Do you ever find yourself stress-cleaning? It’s that compulsion to tidy up when everything seems to be weighing you down. Maybe work is pouring in, the kids are bouncing off the walls, and the puppy is peeing on the carpet again. It can feel like your only options are to pull out your hair or, as a healthier alternative, clean your house.
It’s a way to create some semblance of control. There’s something soothing about reorganizing a bookshelf or dusting the entertainment center when you’re having a bad day, isn’t there?
The stressors of daily life have only become more burdensome for many folks during the pandemic. That’s why, as we seem to finally be turning a corner in this whole mess, Unpacking has become the meditative timeout I wish I had a year ago — but it’s one I’m thankful I have today.
As part of LudoNarraCon, this week’s indie games festival focusing on story-based games, I was able to check out a few dozen demos of upcoming indie games, but Unpacking is my favorite of the whole event.
In Unpacking, players organize rooms as though they’re just moving in.
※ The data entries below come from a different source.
/-- The group in gathering closes: it is due to be sent, and the next entry opens a new one (R286, R353). -/
def closeGroup (s : State) : State :=
  match s.jnl.group with
  | some g => { s with jnl := { s.jnl with group := none, due := s.jnl.due ++ [g] } }
  | none => s

/-- Appends a mirror entry to the group in gathering, which closes when it reaches 64 KiB (R286). -/
def groupAppend (s : State) (r : JRec) (bs : List Byte) : State :=
  let g : MGroup := match s.jnl.group with
    | some g => { g with jsns := g.jsns ++ [r.jsn], bytes := g.bytes ++ bs }
    | none => { first := r.jsn, jsns := [r.jsn], bytes := bs, at_ := s.now, host := false, peer := false, late := false,
                probe := none }
  let s1 : State := { s with jnl := { s.jnl with group := some g } }
  if 65536 ≤ g.bytes.length then closeGroup s1 else s1

/-- Completes a record (R284 to R286): leaf hash, chain value, mirror entry. -/
def completeRec (s : State) (r : JRec) : State :=
  let leaf := leafHash r.bytes
  let chain := chainHash s.jnl.chain leaf
  let r1 : JRec := { r with leaf := leaf, chain := chain, complete := true }
  let s1 := { s with jnl := { s.jnl with
    chain := chain, recs := s.jnl.recs.map fun x => if x.jsn = r.jsn then r1 else x } }
  noteFull (groupAppend (areaAppend s1 (mirrorEntry r1)) r1 (mirrorEntry r1))

/-- The record that completes next: completion is in JSN order. -/
def nextRec (s : State) : Option JRec := s.jnl.recs.find? fun r => !r.complete

/-- The head record of an epoch (R283): its own JSN is the first of the epoch. -/
def headRec (s : State) (seam prevLast : Nat) : State :=
  assignRec { s with jnl := { s.jnl with first := s.jnl.next, seamOpen := seam } } { kind := 3, nent := 1 }
    (leBytes 8 seam ++ leBytes 4 (s.getF Fld.JNL_EPOCH_LEN_US) ++ zeros 4 ++ leBytes 8 prevLast)

/-! ## The seam in a cascade -/

/-- The shard-map entries held at KOL_SMAP.BASE (R316). -/
def smapEntry (s : State) (slice : Nat) : Nat := leNat (s.rd (s.getF Fld.KOL_SMAP_BASE * 4096 + 2 * slice) 2)

/-- The generation that a seam names comes into force (R318): slices that become FROZEN are frozen since this seam. -/
def applyMap (s : State) (t : KTick) : State :=
  match s.kol.map with
  | none => s
  | some m =>
    if m.gen = t.gen ∧ m.full then
      let s1 := m.entries.foldl (fun s e => s.wr (s.getF Fld.KOL_SMAP_BASE * 4096 + 2 * e.1) (leBytes 2 e.2)) s
      let frz := (m.entries.filter fun e => bitAt e.2 15).map fun e =>
        match s.kol.frozen.find? fun f => f.1 == e.1 with | some f => f | none => (e.1, t.seam)
      { s1.setF Fld.KOL_STATUS_SMAP_GEN t.gen with kol := { s1.kol with map := none, frozen := frz } }
    else s

/-- Marks the node of each 2-byte entry of a shard map (R316). -/
def markNodes : List Byte → Vector Bool 1024 → Vector Bool 1024
  | a :: b :: t, v => markNodes t (v.set (a.toNat + b.toNat % 4 * 256) true (by omega))
  | _, v => v

/-- The nodes that the shard map names, ascending (R295, R316). -/
def members (s : State) : List Nat :=
  let used := (markNodes (s.rd (s.getF Fld.KOL_SMAP_BASE * 4096) 131072) (Vector.replicate 1024 false)).toList
  (used.zip (List.range 1024)).filterMap fun p => if p.1 then some p.2 else none

/-- What a seam does in a cascade (R314, R318): the map that it names applies, the lead waits for the seals of the nodes
that the map names at it, and the next seam is not yet named. -/
def cascadeSeam (s : State) (t : KTick) : State :=
  let s1 := applyMap s t
  let s2 := { s1 with kol := { s1.kol with tick := none, lastSeam := some t } }
  if s.getF Fld.KOL_STATUS_ACTING_LEAD = 1 then
    { s2 with kol := { s2.kol with
      gwaits := s2.kol.gwaits ++ [{ gepoch := t.gepoch, seam := t.seam, members := members s2, formed := false }] } }
  else s2

/-! ## The global seal -/

/-- The global seal of the first waiting seam is signed (R295): it is journalled and sent to the other nodes. A failed sign job
sets SEAL_FAIL and is dropped. -/
def finishGseal (s : State) : State :=
  match s.kol.gwaits with
  | [] => s
  | w :: t =>
    match signJob s (.gseal w.gepoch) with
    | none => s
    | some j =>
      match signOutcome j with
      | none => s
      | some none => (s.dropJob j.id).setF Fld.JNL_STATUS_SEAL_FAIL 1
      | some (some bs) =>
        if !canAssign s then noteFull s
        else
          let absent := w.members.countP fun n => (sealOf s w.gepoch n).isNone
          let s1 := (assignRec (s.dropJob j.id) { kind := 5, nent := 1 } bs).bump Off.JNL_GABSENT_CNT absent
          let s2 : State := { s1 with kol := { s1.kol with
            gprev := some (sha384 bs), gseen := some w.gepoch, gwaits := t,
            seals := s1.kol.seals.filter fun p => decide (w.gepoch < p.2.1) } }
          noteFull (kolSendAll s2 (w.members.filter fun n => n != s.node) fun n => { type := 0x34, dest := n, body := bs })

end Sys2Proof.Machine
end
Without so much as a text-based intro or an opening cutscene, the first level drops you into a child’s room fit with bunk beds in 1997. An empty shelf and a desk sit there, as do three taped-up cardboard boxes.
Instinctively, you know to open the boxes and start decorating the room, and the total lack of timers, score settings, or much of anything that would be considered gamification makes it so much more inviting. You’re mostly free to organize and decorate the room as you see fit — there are nearly no wrong answers in Unpacking.
Maybe you want the stuffed animals to go on the shelf, the board games to go under the bed, and the soccer ball to sit in the corner beside the desk. Or maybe you want your soccer trophy on display prominently in the middle of your desk, but you’re through with the stuffies, so you set them on the top bunk, generously donated vertically to your little brother.
Only a gentle guiding hand will let you know that some object or objects are not in one of their many “right” spots. You can’t, for example, just leave the board games strewn about the bedroom floor, but what kind of ne’er-do-well would want to anyway?
All the while, lackadaisical music plays and the game moves only at a pace you choose. For the stress-cleaners, the serial organizers, or even the interior decorators of the world, Unpacking is a unique experience you probably didn’t know you wanted.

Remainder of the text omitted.